The Egyptian Finance Minister, Hany Kadry, held a meeting last Wednesday Dec. 9, with the officials responsible for the general budget, to reduce the previously targeted monetary deficit, which amounts to EGP 251bn (about 8.9 per cent).

The minister addressed the attendees to start rationalizing monetary subsidies, restructuring wages, as well as listing the general debt, without harming low-income citizens.

It is noteworthy that the general budget deficit has raised from July to September 2015 around 78.3 billion pounds (2.8 per cent), compared to 65.76 billion pounds in the same period last year. Predicting a much higher deficit ranging from 10.5 to 11 per cent in 2015/2016 fiscal year, according to the statements of a high official in the ministry of finance to Veto.

This is the second time the finance ministry modifies the country’s deficit, after El-Sisi’s rejection last month, of the previously suggested 9.8 per cent raise.

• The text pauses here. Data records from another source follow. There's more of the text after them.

-- ==== Sys2Proof/Word.lean ====
section
/-! DEFINITION. The machine word, the byte, and the addresses of words (spec/00_scope.md R5, R6). -/

namespace Sys2Proof

/-- A register, an address, an instruction or a data word: 32 bits (R5). -/
abbrev Word := BitVec 32

/-- A byte: 8 bits (R5). -/
abbrev Byte := BitVec 8

end Sys2Proof
end

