-- ==== Sys2Proof/Syntax.lean ====
section
/-! DEFINITION. The instructions as syntax: one constructor of `Instr` per row of spec/opcode_table.json
(mnemonic and format), with the fields the instruction uses. A field that the spec says an instruction ignores
(R64: bits 15:12 of MUL, Rn of MOV and MVN, Rd of the compares) is no part of the syntax. `Shape` groups the
rows by family, as the common templates R113 and R185 do; `Instr.shape` and `Shape.instr` go between the two. -/

namespace Sys2Proof

/-- A register number, the value of a 4-bit register field (R10). -/
abbrev Reg := Fin 16

/-- R15, the program counter (R11). -/
abbrev pcReg : Reg := 15

/-- R14, the link register LR (R11). -/
abbrev linkReg : Reg := 14

/-- R0, the one register the SWI services work on (R161). -/
abbrev r0 : Reg := 0

/-- The fifteen usable conditions (R82); code 1111 is no condition (R84). CS is also written HS, CC also LO (R85). -/
inductive Cond where
  | eq | ne | cs | cc | mi | pl | vs | vc | hi | ls | ge | lt | gt | le | al
  deriving DecidableEq, Repr

/-- The two-bit field `Sh` (R100); ROR by an immediate length of zero is RRX (R103). -/
inductive ShiftType where
  | lsl | lsr | asr | ror
  deriving DecidableEq, Repr

/-- Operand 2 of a data processing instruction (R100), in its three forms. -/
inductive Operand2 where
  /-- R53, R101: an 8-bit immediate rotated right by twice `rot`. -/
  | imm (rot : BitVec 4) (imm8 : BitVec 8)
  /-- R54, R102, R103: register `rm` shifted by the immediate length `n` (`shift5`). -/
  | shiftImm (rm : Reg) (sh : ShiftType) (n : BitVec 5)
  /-- R55, R104, R105: register `rm` shifted by the bottom byte of register `rs`. -/
  | shiftReg (rm : Reg) (sh : ShiftType) (rs : Reg)
  deriving DecidableEq, Repr

/-- The offset of a load or store (R180), in its two forms. -/
inductive Offset where
  /-- R57, R181: an unsigned 12-bit immediate. -/
  | imm (imm12 : BitVec 12)
  /-- R58, R182: register `rm` shifted by the immediate length `n`. -/
  | reg (rm : Reg) (sh : ShiftType) (n : BitVec 5)
  deriving DecidableEq, Repr

/-- The three addressing modes of R184. The fourth setting of the bits P and W (P = 0, W = 1) is refused at
decode (R186) and is no syntax. -/
inductive Indexing where
  /-- P = 1, W = 0. -/
  | offset
  /-- P = 1, W = 1. -/
  | preWriteback
  /-- P = 0, W = 0. -/
  | postIndexed
  deriving DecidableEq, Repr

/-- Whether the addressing mode writes the base register (R184). -/
def Indexing.writesBase : Indexing → Bool
  | .offset => false
  | .preWriteback => true
  | .postIndexed => true

/-- The data processing instructions with operands Rd, Rn and Op2 (R112). -/
inductive WriteOp where
  | and | eor | sub | rsb | add | adc | sbc | rsc | orr | bic
  deriving DecidableEq, Repr

/-- The data processing instructions with operands Rd and Op2 (R112). -/
inductive MoveOp where
  | mov | mvn
  deriving DecidableEq, Repr

/-- The data processing instructions with operands Rn and Op2, which only set the flags (R112, R114). -/
inductive TestOp where
  | tst | teq | cmp | cmn
  deriving DecidableEq, Repr

/-- The loads and stores (R180). -/
inductive TransferOp where
  | ldr | ldrb | str | strb
  deriving DecidableEq, Repr
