/-- The eight formats (R50). -/
inductive Format where
  | multiply | dpImmediate | dpShiftByImmediate | dpShiftByRegister
  | transferImmediate | transferRegister | branch | swi
  deriving DecidableEq, Repr

/-- The opcode map: the format of a word by bits 27:25, refined by bits 24, 7 and 4 (R52). -/
def formatOf (w : Word) : Option Format :=
  match (w.extractLsb' 25 3).toNat with
  | 0 =>
    if !bitField w 4 then some .dpShiftByImmediate
    else if !bitField w 7 then some .dpShiftByRegister
    else if w.extractLsb' 4 4 = 0b1001#4 ∧ w.extractLsb' 22 3 = 0b000#3 then some .multiply
    else none
  | 1 => some .dpImmediate
  | 2 => some .transferImmediate
  | 3 => if !bitField w 4 then some .transferRegister else none
  | 5 => some .branch
  | 7 => if bitField w 24 then some .swi else none
  | _ => none

/-- R62 step 4: the instruction, unless a static refusal applies to it. -/
def checked (i : Instr) : Except DecodeRefusal Instr :=
  match i.staticRefusal with
  | some r => .error (.static r)
  | none => .ok i

/-- Operand 2 from bits 11:0, in the form of the given data processing format (R100). -/
def operand2Imm (w : Word) : Operand2 := .imm (w.extractLsb' 8 4) (w.extractLsb' 0 8)

/-- Operand 2 of R54. -/
def operand2ShiftImm (w : Word) : Operand2 :=
  .shiftImm (regField w 0) (ShiftType.ofBits (w.extractLsb' 5 2)) (w.extractLsb' 7 5)

/-- Operand 2 of R55. -/
def operand2ShiftReg (w : Word) : Operand2 :=
  .shiftReg (regField w 0) (ShiftType.ofBits (w.extractLsb' 5 2)) (regField w 8)

/-- The data processing instruction of a word, given its condition and operand 2. A compare with S = 0 is refused
(R114). The register fields that the instruction ignores are still looked at for 1111: R108 refuses R15 in any
register field of the register-shift form, R109 a compare whose Rd field is 1111. -/
def decodeDp (c : Cond) (o2 : Operand2) (w : Word) : Except DecodeRefusal Instr :=
  let sb := bitField w 20
  let rn := regField w 16
  let rd := regField w 12
  match DpOp.ofBits (w.extractLsb' 21 4) with
  | .write op => checked (Shape.instr (.write op c sb rn rd o2))
  | .move op =>
    if o2.isRegShift && rn == pcReg then .error (.static .r15InRegShiftForm)
    else checked (Shape.instr (.move op c sb rd o2))
  | .test op =>
    if !sb then .error .notInHandout
    else if rd == pcReg then .error (.static (if o2.isRegShift then .r15InRegShiftForm else .r15DestWithS))
    else checked (Shape.instr (.test op c rn o2))

/-- The load or store of a word, given its condition and offset (R57, R58, R180, R186). -/
def decodeTransfer (c : Cond) (off : Offset) (w : Word) : Except DecodeRefusal Instr :=
  match Indexing.ofBits (bitField w 24) (bitField w 21) with
  | none => .error .notInHandout
  | some ix =>
    checked (Shape.instr (.transfer (TransferOp.ofBits (bitField w 20) (bitField w 22)) c ix (bitField w 23)
      (regField w 16) (regField w 12) off))

/-- The multiply of a word (R56): bit 21 is A; bits 15:12 are not looked at for MUL. -/
def decodeMultiply (c : Cond) (w : Word) : Except DecodeRefusal Instr :=
  if bitField w 21 then
    checked (Shape.instr (.mla c (bitField w 20) (regField w 16) (regField w 12) (regField w 8) (regField w 0)))
  else
    checked (Shape.instr (.mul c (bitField w 20) (regField w 16) (regField w 8) (regField w 0)))

/-- R62 steps 3 and 4: the instruction of a word within its format. -/
def decodeFormat (c : Cond) (w : Word) : Format → Except DecodeRefusal Instr
  | .multiply => decodeMultiply c w
  | .dpImmediate => decodeDp c (operand2Imm w) w
  | .dpShiftByImmediate => decodeDp c (operand2ShiftImm w) w
  | .dpShiftByRegister => decodeDp c (operand2ShiftReg w) w
  | .transferImmediate => decodeTransfer c (.imm (w.extractLsb' 0 12)) w
  | .transferRegister =>
    decodeTransfer c (.reg (regField w 0) (ShiftType.ofBits (w.extractLsb' 5 2)) (w.extractLsb' 7 5)) w
  | .branch => checked (Shape.instr (.branch (if bitField w 24 then .bl else .b) c (w.extractLsb' 0 24)))
  | .swi => checked (Shape.instr (.swi c (w.extractLsb' 0 24)))

/-- The decoder of R62: the condition, then the format, then the mnemonic and the static refusals. -/
def decode (w : Word) : Except DecodeRefusal Instr :=
  match Cond.ofBits (w.extractLsb' 28 4) with
  | none => .error .condReserved
  | some c =>
    match formatOf w with
    | none => .error .notInHandout
    | some f => decodeFormat c w f
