-- ==== Sys2Proof/Machine/Swi.lean ====
section
/-! DEFINITION. SWI and the KoMoDo services (spec/43_swi.md). A service is complete within the one step, reads and
writes no register but R0 and leaves the flags alone (R161). -/

namespace Sys2Proof.Machine

/-- SWI 0, output a character (R162). -/
def swiPutChar (s : State) : Result := .next (s.print [byteOfWord (s.reg r0) 0]).advance

/-- R0 after SWI 1: the character in bits 7:0, above it the bits drawn (R164). -/
def inputWord (upper : BitVec 24) (ch : Byte) : Word := BitVec.ofNat 32 (upper.toNat * 2 ^ 8 + ch.toNat)

/-- SWI 1, input a character (R164). With no character left the machine waits: the step changes nothing and the pc
stays at the SWI (log entry 8). -/
def swiGetChar (s : State) : Result :=
  match s.input[s.inpos]? with
  | some ch =>
    .next { s.setReg r0 (inputWord (Config.swi1Upper s.draws) ch) with
      inpos := s.inpos + 1, draws := s.draws + 1 }.advance
  | none => .next s

/-- SWI 2, halt: the pc is not advanced (R165). -/
def swiHalt (s : State) : Result := .next { s with halted := true }

/-- The loop of R166 from address `a`, for at most `fuel` bytes: the string before the first zero byte, or `none`
when none of those bytes is zero. -/
def readString (s : State) : Nat → Word → Except Fault (Option (List Byte))
  | 0, _ => .ok none
  | fuel + 1, a =>
    if s.isValid a then
      if s.readByte a = 0#8 then .ok (some [])
      else
        match readString s fuel (a + 1#32) with
        | .ok rest => .ok (rest.map (s.readByte a :: ·))
        | .error f => .error f
    else .error (.memFault a .load s.pc)

/-- SWI 3, print a string (R166). After 2^32 bytes the loop has read every byte of the address space; if none is zero
it never exits, and the run is never ending (R170): the step changes nothing and the pc stays at the SWI (log
entry 12). -/
def swiPutString (s : State) : Result :=
  match readString s (2 ^ 32) (s.reg r0) with
  | .ok (some str) => .next (s.print str).advance
  | .ok none => .next s
  | .error f => raise f

/-- An ASCII digit. -/
def digitByte (d : Nat) : Byte := BitVec.ofNat 8 (48 + d)

/-- The decimal numeral of a number, without leading zeros; the fuel is one more than the digits that can follow. -/
def decimalDigits : Nat → Nat → List Byte
  | 0, _ => []
  | fuel + 1, n => if n < 10 then [digitByte n] else decimalDigits fuel (n / 10) ++ [digitByte (n % 10)]

/-- The shortest decimal numeral of a number below 2^32. -/
def unsignedNumeral (n : Nat) : List Byte := decimalDigits 10 n

/-- The shortest decimal numeral of `signed(v)`, with a leading minus sign (2DH) for a negative value (R167). -/
def signedNumeral (v : Word) : List Byte :=
  if v.msb then 0x2D#8 :: unsignedNumeral (2 ^ 32 - v.toNat) else unsignedNumeral v.toNat

/-- `SWI4_FORMAT(v)` (R167). -/
def formatNumber (f : Swi4Format) (v : Word) : List Byte :=
  match f with
  | .signedDecimal => signedNumeral v
  | .unsignedDecimal => unsignedNumeral v.toNat
  | .other k => Config.swi4Other k v

/-- SWI 4, print a number (R167). -/
def swiPutNumber (s : State) : Result := .next (s.print (formatNumber s.swi4Format (s.reg r0))).advance

/-- The service of a number; any other traps to the error handler (R161, R168). -/
def swiService (imm24 : BitVec 24) (s : State) : Result :=
  match imm24.toNat with
  | 0 => swiPutChar s
  | 1 => swiGetChar s
  | 2 => swiHalt s
  | 3 => swiPutString s
  | 4 => swiPutNumber s
  | _ => raise (.swiError imm24 s.pc)

/-- SWI (R160, R161, R169). -/
def execSwi (c : Cond) (imm24 : BitVec 24) (s : State) : Result := perform (.swi c imm24) s (swiService imm24 s)

end Sys2Proof.Machine
end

Causes of the high deficit

The dollar high-rates against the Egyptian pound is considered to be the biggest factor in increasing the deficit of Egypt’s general budget, according to experts. It all take place in the wake of slumping oil prices which leads the dollar on top of most the other currencies.

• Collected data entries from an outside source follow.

-- ==== Sys2Proof/Machine/Dispatch.lean ====
section
/-! DEFINITION. The meaning of every instruction: one arm per constructor of Instr. -/

namespace Sys2Proof.Machine

def exec (i : Instr) (s : State) : Host.Outcome State Fault Refusal :=
  match i with
  | .andImm c sb rn rd rot imm8 => Sys2Proof.Machine.execAndImm c sb rn rd rot imm8 s
  | .andShiftImm c sb rn rd rm sh n => Sys2Proof.Machine.execAndShiftImm c sb rn rd rm sh n s
  | .andShiftReg c sb rn rd rm sh rs => Sys2Proof.Machine.execAndShiftReg c sb rn rd rm sh rs s
  | .eorImm c sb rn rd rot imm8 => Sys2Proof.Machine.execEorImm c sb rn rd rot imm8 s
  | .eorShiftImm c sb rn rd rm sh n => Sys2Proof.Machine.execEorShiftImm c sb rn rd rm sh n s
  | .eorShiftReg c sb rn rd rm sh rs => Sys2Proof.Machine.execEorShiftReg c sb rn rd rm sh rs s
  | .subImm c sb rn rd rot imm8 => Sys2Proof.Machine.execSubImm c sb rn rd rot imm8 s
  | .subShiftImm c sb rn rd rm sh n => Sys2Proof.Machine.execSubShiftImm c sb rn rd rm sh n s
  | .subShiftReg c sb rn rd rm sh rs => Sys2Proof.Machine.execSubShiftReg c sb rn rd rm sh rs s
  | .rsbImm c sb rn rd rot imm8 => Sys2Proof.Machine.execRsbImm c sb rn rd rot imm8 s
  | .rsbShiftImm c sb rn rd rm sh n => Sys2Proof.Machine.execRsbShiftImm c sb rn rd rm sh n s
  | .rsbShiftReg c sb rn rd rm sh rs => Sys2Proof.Machine.execRsbShiftReg c sb rn rd rm sh rs s
  | .addImm c sb rn rd rot imm8 => Sys2Proof.Machine.execAddImm c sb rn rd rot imm8 s
  | .addShiftImm c sb rn rd rm sh n => Sys2Proof.Machine.execAddShiftImm c sb rn rd rm sh n s
  | .addShiftReg c sb rn rd rm sh rs => Sys2Proof.Machine.execAddShiftReg c sb rn rd rm sh rs s
  | .adcImm c sb rn rd rot imm8 => Sys2Proof.Machine.execAdcImm c sb rn rd rot imm8 s
  | .adcShiftImm c sb rn rd rm sh n => Sys2Proof.Machine.execAdcShiftImm c sb rn rd rm sh n s
  | .adcShiftReg c sb rn rd rm sh rs => Sys2Proof.Machine.execAdcShiftReg c sb rn rd rm sh rs s
  | .sbcImm c sb rn rd rot imm8 => Sys2Proof.Machine.execSbcImm c sb rn rd rot imm8 s
  | .sbcShiftImm c sb rn rd rm sh n => Sys2Proof.Machine.execSbcShiftImm c sb rn rd rm sh n s
  | .sbcShiftReg c sb rn rd rm sh rs => Sys2Proof.Machine.execSbcShiftReg c sb rn rd rm sh rs s
  | .rscImm c sb rn rd rot imm8 => Sys2Proof.Machine.execRscImm c sb rn rd rot imm8 s
  | .rscShiftImm c sb rn rd rm sh n => Sys2Proof.Machine.execRscShiftImm c sb rn rd rm sh n s
  | .rscShiftReg c sb rn rd rm sh rs => Sys2Proof.Machine.execRscShiftReg c sb rn rd rm sh rs s
  | .tstImm c rn rot imm8 => Sys2Proof.Machine.execTstImm c rn rot imm8 s
  | .tstShiftImm c rn rm sh n => Sys2Proof.Machine.execTstShiftImm c rn rm sh n s
  | .tstShiftReg c rn rm sh rs => Sys2Proof.Machine.execTstShiftReg c rn rm sh rs s
  | .teqImm c rn rot imm8 => Sys2Proof.Machine.execTeqImm c rn rot imm8 s
  | .teqShiftImm c rn rm sh n => Sys2Proof.Machine.execTeqShiftImm c rn rm sh n s
  | .teqShiftReg c rn rm sh rs => Sys2Proof.Machine.execTeqShiftReg c rn rm sh rs s
  | .cmpImm c rn rot imm8 => Sys2Proof.Machine.execCmpImm c rn rot imm8 s
  | .cmpShiftImm c rn rm sh n => Sys2Proof.Machine.execCmpShiftImm c rn rm sh n s
  | .cmpShiftReg c rn rm sh rs => Sys2Proof.Machine.execCmpShiftReg c rn rm sh rs s
  | .cmnImm c rn rot imm8 => Sys2Proof.Machine.execCmnImm c rn rot imm8 s
  | .cmnShiftImm c rn rm sh n => Sys2Proof.Machine.execCmnShiftImm c rn rm sh n s
  | .cmnShiftReg c rn rm sh rs => Sys2Proof.Machine.execCmnShiftReg c rn rm sh rs s
  | .orrImm c sb rn rd rot imm8 => Sys2Proof.Machine.execOrrImm c sb rn rd rot imm8 s
  | .orrShiftImm c sb rn rd rm sh n => Sys2Proof.Machine.execOrrShiftImm c sb rn rd rm sh n s
  | .orrShiftReg c sb rn rd rm sh rs => Sys2Proof.Machine.execOrrShiftReg c sb rn rd rm sh rs s
  | .movImm c sb rd rot imm8 => Sys2Proof.Machine.execMovImm c sb rd rot imm8 s
  | .movShiftImm c sb rd rm sh n => Sys2Proof.Machine.execMovShiftImm c sb rd rm sh n s
  | .movShiftReg c sb rd rm sh rs => Sys2Proof.Machine.execMovShiftReg c sb rd rm sh rs s
  | .bicImm c sb rn rd rot imm8 => Sys2Proof.Machine.execBicImm c sb rn rd rot imm8 s
  | .bicShiftImm c sb rn rd rm sh n => Sys2Proof.Machine.execBicShiftImm c sb rn rd rm sh n s
  | .bicShiftReg c sb rn rd rm sh rs => Sys2Proof.Machine.execBicShiftReg c sb rn rd rm sh rs s
  | .mvnImm c sb rd rot imm8 => Sys2Proof.Machine.execMvnImm c sb rd rot imm8 s
  | .mvnShiftImm c sb rd rm sh n => Sys2Proof.Machine.execMvnShiftImm c sb rd rm sh n s
  | .mvnShiftReg c sb rd rm sh rs => Sys2Proof.Machine.execMvnShiftReg c sb rd rm sh rs s
  | .mul c sb rd rs rm => Sys2Proof.Machine.execMul c sb rd rs rm s
  | .mla c sb rd rn rs rm => Sys2Proof.Machine.execMla c sb rd rn rs rm s
  | .ldrImm c ix up rn rd imm12 => Sys2Proof.Machine.execLdrImm c ix up rn rd imm12 s
  | .ldrReg c ix up rn rd rm sh n => Sys2Proof.Machine.execLdrReg c ix up rn rd rm sh n s
  | .ldrbImm c ix up rn rd imm12 => Sys2Proof.Machine.execLdrbImm c ix up rn rd imm12 s
  | .ldrbReg c ix up rn rd rm sh n => Sys2Proof.Machine.execLdrbReg c ix up rn rd rm sh n s
  | .strImm c ix up rn rd imm12 => Sys2Proof.Machine.execStrImm c ix up rn rd imm12 s
  | .strReg c ix up rn rd rm sh n => Sys2Proof.Machine.execStrReg c ix up rn rd rm sh n s
  | .strbImm c ix up rn rd imm12 => Sys2Proof.Machine.execStrbImm c ix up rn rd imm12 s
  | .strbReg c ix up rn rd rm sh n => Sys2Proof.Machine.execStrbReg c ix up rn rd rm sh n s
  | .b c off => Sys2Proof.Machine.execB c off s
  | .bl c off => Sys2Proof.Machine.execBl c off s
  | .swi c imm24 => Sys2Proof.Machine.execSwi c imm24 s

end Sys2Proof.Machine
end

The mounting local debt, totaling EGP 2.2 trillion, comes as the second cause, alongside the $ 46 billion foreign debt, as f the Egyptian central bank report of last June.

Experts also refer to the late energy investments and the implementation of the added value tax, which were planned by the first quarter of this fiscal year, as major contributors to the deficit.

One more reason of budget deficit is the transformation of private fund stocks to the Central bank’s treasury accounts, which led to the absence of EGP 4.4bn, shaping a strong aid for the general balance.